While the handling of eggs no doubt contributes to the incidence of foodborne illness, handling per se does not generate Salmonella enteritidis. Poor handling--"product abuse"--can only multiply the salmonellae that are already in the egg, reflecting the pathogenicities--the disease-causing complex of animal abuses--to which the birds who lay them are subjected. Cleaning of contaminated layer houses is virtually impossible (Beard & Gast 36). Conditions at the farm level have been shown to debilitate the hens' immune response, causing disease organisms to enter into the formation of their eggs (Beard & Gast 32).

Chronic stress

Chronic stress weakens the birds' immune response, inviting primary and secondary pathogens to colonize their systems. Chronic stressors to which hens used for egg production are subjected include concentrated excretory ammonia gases (Carlile 101) and the frustration of basic hygienic behaviors, in particular, dustbathing (Vestergaard 10; Rogers 221). Caging, crowding, debeaking (Riddell 827-828), and antibiotics (Fowler 9; Evans n.p.) debilitate the birds' immune systems. Artificial light-dark manipulations (Smith 5) and forced molting--the deliberate starvation of hens for days and weeks at a time-- (Holt; Mason) promote Salmonella enteritidis in laying hens. Overall, the "stresses of high production and high stocking density" (Hooge 14) are so severe and overwhelming as to compromise the health and well-being of the birds. Fundamental improvements in husbandry practice and attitudes are needed.

Concentrated caged confinement

Microbiologist John Avens says that "Salmonella infection of animals will occur more frequently and affect more individual animals, as concentration of confinement increases" (122). The concentrated confinement of laying hens is such that 97.8 percent of hens laying eggs for human consumption in the United States are in cages so densely packed that the individual 3-to-4-pound bird has only 48 square inches of total living space (Bell 37; Hooge 29). The hen cannot assume a single normal body posture (Baxter 617). Locked in a state of unrelieved suffering and stress which includes the polluted air from the proximity of so many equally stressed hens, the hen is a prey to disease. Avian physiologist Lesley J. Rogers states that:
Chickens in battery cages are cramped in overcrowded conditions.
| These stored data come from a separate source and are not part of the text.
/-! ## updModule -/

@[simp] theorem State.updModule_fit (s : State) (k : Nat) (f : Module → Module) : (s.updModule k f).fit = s.fit := rfl
@[simp] theorem State.updModule_mgr (s : State) (k : Nat) (f : Module → Module) : (s.updModule k f).mgr = s.mgr := rfl
@[simp] theorem State.updModule_rxs (s : State) (k : Nat) (f : Module → Module) : (s.updModule k f).rxs = s.rxs := rfl
@[simp] theorem State.updModule_doms (s : State) (k : Nat) (f : Module → Module) : (s.updModule k f).doms = s.doms := rfl
@[simp] theorem State.updModule_hubs (s : State) (k : Nat) (f : Module → Module) : (s.updModule k f).hubs = s.hubs := rfl
@[simp] theorem State.updModule_workers (s : State) (k : Nat) (f : Module → Module) : (s.updModule k f).workers = s.workers := rfl
@[simp] theorem State.updModule_keyTag (s : State) (k : Nat) (f : Module → Module) : (s.updModule k f).keyTag = s.keyTag := rfl
@[simp] theorem State.updModule_circs (s : State) (k : Nat) (f : Module → Module) : (s.updModule k f).circs = s.circs := rfl
@[simp] theorem State.updModule_lports (s : State) (k : Nat) (f : Module → Module) : (s.updModule k f).lports = s.lports := rfl
@[simp] theorem State.updModule_tiles (s : State) (k : Nat) (f : Module → Module) : (s.updModule k f).tiles = s.tiles := rfl
theorem State.updModule_modules (s : State) (k : Nat) (f : Module → Module) : (s.updModule k f).modules = s.modules.set k (f (s.module k)) := rfl
@[simp] theorem State.updModule_img (s : State) (k : Nat) (f : Module → Module) : (s.updModule k f).img = s.img := rfl
@[simp] theorem State.updModule_owners (s : State) (k : Nat) (f : Module → Module) : (s.updModule k f).owners = s.owners := rfl
@[simp] theorem State.updModule_mound (s : State) (k : Nat) (f : Module → Module) : (s.updModule k f).mound = s.mound := rfl
@[simp] theorem State.updModule_groups (s : State) (k : Nat) (f : Module → Module) : (s.updModule k f).groups = s.groups := rfl
@[simp] theorem State.updModule_plane (s : State) (k : Nat) (f : Module → Module) : (s.updModule k f).plane = s.plane := rfl
@[simp] theorem State.updModule_search (s : State) (k : Nat) (f : Module → Module) : (s.updModule k f).search = s.search := rfl
@[simp] theorem State.updModule_scb (s : State) (k : Nat) (f : Module → Module) : (s.updModule k f).scb = s.scb := rfl
@[simp] theorem State.updModule_ktd (s : State) (k : Nat) (f : Module → Module) : (s.updModule k f).ktd = s.ktd := rfl
@[simp] theorem State.updModule_light (s : State) (k : Nat) (f : Module → Module) : (s.updModule k f).light = s.light := rfl
@[simp] theorem State.updModule_host (s : State) (k : Nat) (f : Module → Module) : (s.updModule k f).host = s.host := rfl
@[simp] theorem State.updModule_hub (s : State) (k i : Nat) (f : Module → Module) : (s.updModule k f).hub i = s.hub i := rfl
@[simp] theorem State.updModule_worker (s : State) (k i : Nat) (f : Module → Module) : (s.updModule k f).worker i = s.worker i := rfl
@[simp] theorem State.updModule_circ (s : State) (k i : Nat) (f : Module → Module) : (s.updModule k f).circ i = s.circ i := rfl
@[simp] theorem State.updModule_lport (s : State) (k i : Nat) (f : Module → Module) : (s.updModule k f).lport i = s.lport i := rfl
@[simp] theorem State.updModule_tile (s : State) (k i : Nat) (f : Module → Module) : (s.updModule k f).tile i = s.tile i := rfl
@[simp] theorem State.updModule_module_self (s : State) (k : Nat) (f : Module → Module) : (s.updModule k f).module k = f (s.module k) := Tab.get_set_self _ _ _ _
@[simp] theorem State.updModule_module_ne (s : State) {k i : Nat} (f : Module → Module) (h : i ≠ k) : (s.updModule k f).module i = s.module i := Tab.get_set_ne _ _ _ h
theorem State.updModule_module (s : State) (k i : Nat) (f : Module → Module) : (s.updModule k f).module i = if i = k then f (s.module k) else s.module i := Tab.get_set _ _ _ _ _
@[simp] theorem State.updModule_group (s : State) (k i : Nat) (f : Module → Module) : (s.updModule k f).group i = s.group i := rfl
@[simp] theorem State.updModule_dom (s : State) (k i : Nat) (f : Module → Module) : (s.updModule k f).dom i = s.dom i := rfl

/-! ## updGroup -/

@[simp] theorem State.updGroup_fit (s : State) (k : Nat) (f : Group → Group) : (s.updGroup k f).fit = s.fit := rfl
@[simp] theorem State.updGroup_mgr (s : State) (k : Nat) (f : Group → Group) : (s.updGroup k f).mgr = s.mgr := rfl
@[simp] theorem State.updGroup_rxs (s : State) (k : Nat) (f : Group → Group) : (s.updGroup k f).rxs = s.rxs := rfl
@[simp] theorem State.updGroup_doms (s : State) (k : Nat) (f : Group → Group) : (s.updGroup k f).doms = s.doms := rfl
@[simp] theorem State.updGroup_hubs (s : State) (k : Nat) (f : Group → Group) : (s.updGroup k f).hubs = s.hubs := rfl
@[simp] theorem State.updGroup_workers (s : State) (k : Nat) (f : Group → Group) : (s.updGroup k f).workers = s.workers := rfl
@[simp] theorem State.updGroup_keyTag (s : State) (k : Nat) (f : Group → Group) : (s.updGroup k f).keyTag = s.keyTag := rfl
@[simp] theorem State.updGroup_circs (s : State) (k : Nat) (f : Group → Group) : (s.updGroup k f).circs = s.circs := rfl
@[simp] theorem State.updGroup_lports (s : State) (k : Nat) (f : Group → Group) : (s.updGroup k f).lports = s.lports := rfl
@[simp] theorem State.updGroup_tiles (s : State) (k : Nat) (f : Group → Group) : (s.updGroup k f).tiles = s.tiles := rfl
@[simp] theorem State.updGroup_modules (s : State) (k : Nat) (f : Group → Group) : (s.updGroup k f).modules = s.modules := rfl
@[simp] theorem State.updGroup_img (s : State) (k : Nat) (f : Group → Group) : (s.updGroup k f).img = s.img := rfl
@[simp] theorem State.updGroup_owners (s : State) (k : Nat) (f : Group → Group) : (s.updGroup k f).owners = s.owners := rfl
@[simp] theorem State.updGroup_mound (s : State) (k : Nat) (f : Group → Group) : (s.updGroup k f).mound = s.mound := rfl
theorem State.updGroup_groups (s : State) (k : Nat) (f : Group → Group) : (s.updGroup k f).groups = s.groups.set k (f (s.group k)) := rfl
@[simp] theorem State.updGroup_plane (s : State) (k : Nat) (f : Group → Group) : (s.updGroup k f).plane = s.plane := rfl
@[simp] theorem State.updGroup_search (s : State) (k : Nat) (f : Group → Group) : (s.updGroup k f).search = s.search := rfl
@[simp] theorem State.updGroup_scb (s : State) (k : Nat) (f : Group → Group) : (s.updGroup k f).scb = s.scb := rfl
@[simp] theorem State.updGroup_ktd (s : State) (k : Nat) (f : Group → Group) : (s.updGroup k f).ktd = s.ktd := rfl
@[simp] theorem State.updGroup_light (s : State) (k : Nat) (f : Group → Group) : (s.updGroup k f).light = s.light := rfl
@[simp] theorem State.updGroup_host (s : State) (k : Nat) (f : Group → Group) : (s.updGroup k f).host = s.host := rfl
@[simp] theorem State.updGroup_hub (s : State) (k i : Nat) (f : Group → Group) : (s.updGroup k f).hub i = s.hub i := rfl
@[simp] theorem State.updGroup_worker (s : State) (k i : Nat) (f : Group → Group) : (s.updGroup k f).worker i = s.worker i := rfl
@[simp] theorem State.updGroup_circ (s : State) (k i : Nat) (f : Group → Group) : (s.updGroup k f).circ i = s.circ i := rfl
@[simp] theorem State.updGroup_lport (s : State) (k i : Nat) (f : Group → Group) : (s.updGroup k f).lport i = s.lport i := rfl
@[simp] theorem State.updGroup_tile (s : State) (k i : Nat) (f : Group → Group) : (s.updGroup k f).tile i = s.tile i := rfl
@[simp] theorem State.updGroup_module (s : State) (k i : Nat) (f : Group → Group) : (s.updGroup k f).module i = s.module i := rfl
@[simp] theorem State.updGroup_group_self (s : State) (k : Nat) (f : Group → Group) : (s.updGroup k f).group k = f (s.group k) := Tab.get_set_self _ _ _ _
@[simp] theorem State.updGroup_group_ne (s : State) {k i : Nat} (f : Group → Group) (h : i ≠ k) : (s.updGroup k f).group i = s.group i := Tab.get_set_ne _ _ _ h
theorem State.updGroup_group (s : State) (k i : Nat) (f : Group → Group) : (s.updGroup k f).group i = if i = k then f (s.group k) else s.group i := Tab.get_set _ _ _ _ _
@[simp] theorem State.updGroup_dom (s : State) (k i : Nat) (f : Group → Group) : (s.updGroup k f).dom i = s.dom i := rfl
Apart from restricted movement, they have few or no opportunities for decision-making and control over their own lives. They have no opportunity to search for food and, if they are fed on powdered food, they have no opportunity to decide at which grains to peck. These are just some examples of the impoverishment of their environment. Others include abnormal levels of sensory or social stimulation caused by excessive tactile contact with cage mates and continuous auditory stimulation produced by the vocalizing of huge flocks housed in the same shed. Also, they have no access to dustbathing or nesting material. Chickens experiencing such environmental conditions attempt to find ways to cope with them. Their behavioural repertoire becomes directed towards self or cage mates and takes on abnormal patterns, such as feather pecking and other stereotyped behaviours. These behaviours are used as indicators of stress in caged animals. (Rogers 219)
Rogers states categorically concerning the battery cage system of housing hens, "In no way can these living conditions meet the demands of a complex nervous system designed to form a multitude of memories and to make complex decisions" (218).

Forced Molting

Forced molting is a stressor that has been found to depress the cellular immune response and increase the severity of a concurrent intestinal Salmonella enteritidis infection, creating a disease state in the alimentary tract of force-molted hens (Holt & Porter 1842). Dr. John Mason told a joint FSIS/FDA conference on November 20, 1996, that forced molted hens lay many more eggs that contain Salmonella enteritidis. Furthermore, force-molted hens are driven by their hunger to pluck and eat each others' salmonella-contaminated feathers in order to obtain nutrients (Riddell 828; Holt 1995:248). The spread of Salmonella enteritidis to and among the hens is amplified as a result of their consumption of contaminated feathers (Holt 1995:248).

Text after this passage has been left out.